After the donuts, Aiden and Richard went to a disc golf store and purchased some used discs for twenty dollars at a store that was down the street from a course they had never played which was located in the middle of a suburb north of Tannis that Aiden thought looked exceptionally beige and repetitive except for the inordinate amount of martial arts places and smoothie stores which seemed to occur at a higher than normal frequency. The disc golf course was an amazingly well maintained and pristine curvy field of grass that had a cement creek type river running through the middle filled with a low level brownish green water that looked unsanitary but not excessively littered, unlike most similar type water reservoirs Aiden had seen around Tannis which were always dotted with trash.

“This entire thing is like perfectly mowed,” Aiden said as they walked.

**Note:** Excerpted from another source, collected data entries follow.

/-- Accrue every credit up to now, in thousandths of a beat, up to 64 beats; each ACTIVE index has its own (spec/14 R388). -/
def Dev.accrue (d : Dev) : Dev :=
  let add (r : Nat) : Nat := r * d.bandwidth * (d.mgt.tref - d.svc.accruedAt) / 100
  { d with
    svc.bulkCredit := min 64000 (d.svc.bulkCredit + add d.svc.bulkRate)
    svc.drizzleCredit := min 64000 (d.svc.drizzleCredit + add d.svc.drizzleRate)
    svc.fronts := forAll (Tab.which d.rmp.rekey fun r => r.st == .active) (fun i (t : Tab Front) => t.upd i fun f =>
      { f with credit := min 64000 (f.credit + add (if f.rate = 0 then d.svc.frontRate else f.rate)) }) d.svc.fronts
    svc.accruedAt := d.mgt.tref }

/-! ### Steps (spec/14 R380-R383) -/

/-- Service accesses in flight of one kind. -/
def Dev.svcInFlight (d : Dev) (write : Bool) : Nat :=
  (d.fab.accs.filter fun a => a.inFlight && a.isWrite == write && match a.origin with | .step _ => true | .port _ => false).length

/-- In-flight slots for the 64 accesses of a step. -/
def Dev.stepRoom (d : Dev) (write : Bool) : Bool :=
  decide (d.svcInFlight write + 64 ≤ Config.maxSvc) &&
    (if write then decide (d.writesInFlight + 64 ≤ Config.maxWrites) else decide (d.readsInFlight + 64 ≤ Config.maxReads))

/-- A hold and the in-flight slots of a step are free. -/
def Dev.stepFits (d : Dev) (write : Bool) : Bool := decide (d.fab.holds.length < 8) && d.stepRoom write

/-- Kinds whose accesses take write slots. -/
def SKind.writes : SKind → Bool
  | .drizzle | .scrub | .seal => false
  | _ => true

/-- The place of a service in the rotation of spec/04 R109; SCRUB, whose steps check as Drizzle's do, takes Drizzle's (log 92). -/
def SKind.turn : SKind → Nat
  | .front => 0
  | .drizzle => 1
  | .scrub => 1
  | .sanitize => 2
  | .transcode => 3
  | .seal => 4
  | .unseal => 5

/-- Place a range hold and begin a step. -/
def Dev.beginStep (d : Dev) (s : Step) : Dev × Step × Nat :=
  let s := { s with id := d.seq }
  let place := d.seq + 1
  let h : Hold := ⟨64 * s.unit, 64 * (s.unit + s.units) - 1, place, s.id⟩
  ({ d with svc.steps := d.svc.steps ++ [s], svc.lastService := s.kind.turn, fab.holds := d.fab.holds ++ [h], seq := d.seq + 2 }, s, place)

def Dev.releaseHold (d : Dev) (id : Nat) : Dev := { d with fab.holds := d.fab.holds.filter fun h => h.step ≠ id }
def Dev.dropStep (d : Dev) (id : Nat) : Dev :=
  { d.releaseHold id with svc.steps := d.svc.steps.filter fun s => s.id ≠ id
                          fab.accs := d.fab.accs.filter fun a => a.origin ≠ .step id }

/-- A step ends with no more of it done: what waits for its hold and its in-flight slots goes on. -/
def Dev.abortStep (d : Dev) (id : Nat) : Dev := (d.dropStep id).noteHold.retryReceived

/-- The 64 line accesses of a step; they count as having arrived with its hold. Those of UNSEAL hash first (spec/14 R399). -/
def Dev.addAccesses (d : Dev) (s : Step) (place : Nat) (stage : Stage) : Dev :=
  let accs := (List.range 64).map fun k =>
    { (default : Access) with
      id := d.seq + k, origin := .step s.id, isWrite := s.kind.writes, line := BitVec.ofNat 40 (64 * s.unit + k), gen := s.gen,
      region := s.region, mode := s.mode, kslot := s.slotA, slot := s.slotA, inFlight := true, win := .passed, place := some place,
      stage := stage, pass := if stage = .lane then .hash else default, mask := BitVec.allOnes 64 }
  ({ d with fab.accs := d.fab.accs ++ accs, seq := d.seq + 64 }.updStep s.id fun t => { t with left := 64 }).noteHold

/-- A step with the fields every service shares. -/
def Dev.newStep (d : Dev) (who : SvcWho) (kind : SKind) (unit units region : Nat) (m : Mode) (a b : BitVec 16) : Step :=
  { (default : Step) with who := who, kind := kind, unit := unit, units := units, gen := d.rmp.gen, region := region, mode := m,
                          slotA := a, slotB := b }

/-! ### Front steps -/

def Dev.frontSteps (d : Dev) : Nat := (d.svc.steps.filter fun s => s.kind == .front).length

/-- A Front may take a step now (spec/14 R384-R390, spec/10 R267). -/
def Dev.frontMay (d : Dev) (i : Nat) : Bool :=
  let r := d.rekey i
  let f := d.svc.fronts.get i
  r.st == .active && !f.busy && decide (64000 ≤ f.credit) && decide (d.frontSteps < 8) && !d.mgt.pfWarn && !d.ckptHold &&
    match (d.rmpSet d.activeSet).tab.get i with
    | none => false
    | some c => (c.mode != .full || (d.zone (r.front / zoneUnits)).st == .online) && (!c.striped || d.groupFree c.group)

/-- Indices take turns in ascending order. -/
def Dev.frontTurn (d : Dev) (i : Nat) : Bool :=
  let may := (d.rmp.rekey.map (·.1)).filter fun k => d.frontMay k
  ((may.find? fun k => decide (d.svc.lastFront < k)).orElse fun _ => may.head?) == some i

/-- A Front may take a step, and the step finds its hold and its slots. -/
def Dev.frontReady (d : Dev) (i : Nat) : Bool := d.frontTurn i && d.stepFits true

/-! ### Drizzle (spec/14 R391-R393) -/

/-- Insert a slot into a rising list. -/
def insSlot (x : BitVec 16) : List (BitVec 16) → List (BitVec 16)
  | [] => [x]
  | y :: r => if x.toNat < y.toNat then x :: y :: r else if x = y then y :: r else y :: insSlot x r

/-- The distinct slots that the streams of a region name, in the order in which a scan of the table's buckets meets them, and
after them NEW_KSLOT of its rekey part. -/
def Dev.slotsFor (d : Dev) (i : Nat) (c : RegionCfg) : List (BitVec 16) :=
  let named := (d.stlSet d.activeSet).tab.filterMap fun p => match p.2 with
    | some e => if c.kidLo.toNat ≤ e.kid.toNat ∧ e.kid.toNat ≤ c.kidHi.toNat then some e.kslot else none
    | none => none
  (named ++ (if (d.rekey i).st = .idle then [] else [(d.rekey i).new])).eraseDups

/-- The list on entering a region: the first 64 slots, then in ascending order. `chk`: what the check bits of the stream
table show to the scan (spec/05 R130). -/
def Dev.listSlots (d : Dev) (i : Nat) (c : RegionCfg) (chk : List Chk) : Dev × List (BitVec 16) :=
  let d := d.slotErrors d.activeSet (fun _ => true) chk
  let l := d.slotsFor i c
  (if 64 < l.length then { d with svc.slotOvf := true }.raise bSvc 2 else d, (l.take 64).foldr insSlot [])

/-- Check ladders for the eight leaves of a unit (spec/14 R391). -/
def Dev.checkNodes (d : Dev) (s : Step) : Dev :=
  let z := s.unit / zoneUnits
  let root := (d.zone z).root
  if isZero root || isPoison root then d else
    let d := d.updStep s.id fun t => { t with nodes := 8 }
    forAll (List.range 8) (fun k e => (e.startLadder z (64 * (s.unit % zoneUnits) + 8 * k) 0 true true (.scrub s.id)).1) d

/-- The zone Drizzle walks: the one it is in unless that has left ONLINE, else the next ONLINE zone (spec/14 R391). -/
def Dev.drizzleSeek (d : Dev) (after : Bool) : Option Dev :=
  let z := d.svc.drizzleZone
  if !after && (d.zone z).st == .online && !d.svc.drizzleLost then some d else
    let on := Tab.which d.frs.zones fun x => x.st == .online
    let go (k : Nat) (wrap : Bool) : Dev :=
      let e := if wrap then d.raise bSvc 5 else d
      { e with
        svc.drizzleZone := k, svc.drizzleUnit := 0, svc.drizzleLines := 0, svc.drizzleNodes := 0, svc.drizzleFinds := 0
        svc.drizzleLost := false, svc.slotRegion := none
        svc.drizzlePasses := if wrap then (d.svc.drizzlePasses + 1) % 2 ^ 32 else d.svc.drizzlePasses }
    match on.find? fun k => decide (z < k) with
    | some k => some (go k false)
    | none => on.head?.map fun k => go k true

/-- Drizzle may take a step: the walk with its zone sought, when it may. -/
def Dev.drizzleReady (d : Dev) : Option Dev :=
  if !d.svc.drizzleEn || d.mgt.pfWarn || decide (d.svc.drizzleCredit < 64000) || (d.svc.steps.any fun s => s.kind == .drizzle)
    || !d.stepFits false then none else
    match d.drizzleSeek false with
    | some e => if zoneUnits ≤ e.svc.drizzleUnit then none else some e
    | none => none

/-- SCRUB_DONE (spec/14 R391). -/
def execScrubDone (s : State) : Host.Outcome State Fault Refusal :=
  s.serve fun d =>
    if d.svc.drizzleUnit < zoneUnits || d.svc.steps.any (fun s => s.kind == .drizzle) then d else
      let v := d.svc
      let d := if (d.zone v.drizzleZone).st == .online && !v.drizzleLost then
          d.event .svc 0x0032 bSvc .scrub [(8, 2, v.drizzleZone), (16, 8, v.drizzleLines), (24, 4, v.drizzleNodes), (28, 4, v.drizzleFinds)]
        else d
      (d.drizzleSeek true).getD d

/-! ### Steps of service commands (spec/14 R396-R399) -/

/-- The next unit of a range and the size of its step: a covering counter for a SANITIZE in full freshness. -/
def coverSize (base units u : Nat) : Nat :=
  (List.range 7).foldl (fun a j => if u % 8 ^ j = 0 ∧ u + 8 ^ j ≤ base + units then 8 ^ j else a) 1

/-- Skip the whole zones of a SANITIZE: they are reset as trees. -/
def skipWhole (whole : List Nat) : Nat → Nat → Nat
  | 0, u => u
  | fuel + 1, u => if whole.contains (u / zoneUnits) then skipWhole whole fuel ((u / zoneUnits + 1) * zoneUnits) else u

/-- Begin a step of a service command at unit `u`. -/
def Dev.cmdStep (d : Dev) (c : SCmd) (u : Nat) (chk : List Chk) : Dev :=
  let r := d.regionOf u
  let who := SvcWho.cmd c.q c.pos
  let go (s : Step) (n : Nat) (d : Dev) : Dev × Step × Nat :=
    { d with svc.bulkCredit := d.svc.bulkCredit - 64000 }.updScmd c.q c.pos (fun y => { y with next := u + n - c.base }) |>.beginStep s
  let plain (m : Mode) (stage : Stage) (d : Dev) : Dev :=
    let b := go { d.newStep who c.kind u 1 c.region m c.slotA c.slotB with salt := c.salt } 1 d
    b.1.addAccesses b.2.1 b.2.2 stage
  match c.kind with
  | .scrub =>
    match r with
    | none => (go (d.newStep who .scrub u 1 0 .cipher 0 0) 1 d).1
    | some (i, g) =>
      let l := if c.slotRegion = some i then (d, c.slots) else d.listSlots i g chk
      let d := l.1.updScmd c.q c.pos fun y => { y with slots := l.2, slotRegion := some i }
      let b := go { d.newStep who .scrub u 1 i g.mode 0 0 with slots := l.2 } 1 d
      let d := if g.mode == .full then b.1.checkNodes b.2.1 else b.1
      if g.mode == .cipher || (c.nodesOnly && g.mode == .full) then d else d.addAccesses b.2.1 b.2.2 .gated
  | .sanitize =>
    match r with
    | some (_, g) =>
      if g.mode == .full then
        let n := coverSize c.base c.units u
        (go { d.newStep who .sanitize u n c.region .full 0 0 with reset := true } n d).1
      else plain g.mode .gated d
    | none => d
  | .unseal =>
    let m := match r with | some (_, g) => g.mode | none => .full
    let s := d.newStep who .unseal u 1 c.region m c.slotA c.slotB
    let b := go { s with
      salt := slice c.buf 24 8, void := BitVec.ofNat 64 (field c.buf 8 8), buf := c.buf
      blocks := (List.range 64).map fun k => (k, bytesLine (slice c.buf (32 + 64 * k) 64)) } 1 d
    (b.1.updScmd c.q c.pos fun y => { y with buf := [] }).addAccesses b.2.1 b.2.2 .lane
  | _ => plain (match r with | some (_, g) => g.mode | none => .full) .gated d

“And no one is out here,” Richard said, “There’s apartments right on this course and nobody uses it. I feel like I’d do this every day if I lived there.”

“It’s nice though right, the wide open space?”

“Yeah, I feel like this is what we use to look at everyday…Back in the—” Richard said, apparently referring to an anonymous set of ancestors.

On the next hole, Aiden stood at the driving spot and paused, staring at the disc in his hand.

“I feel like I’m using a different disc than before.”

“It feels like smaller in my hand now,” Aiden said.

“What?” Richard asked.

I didn’t sleep very much,” Aiden mumbled for the tenth time in the day.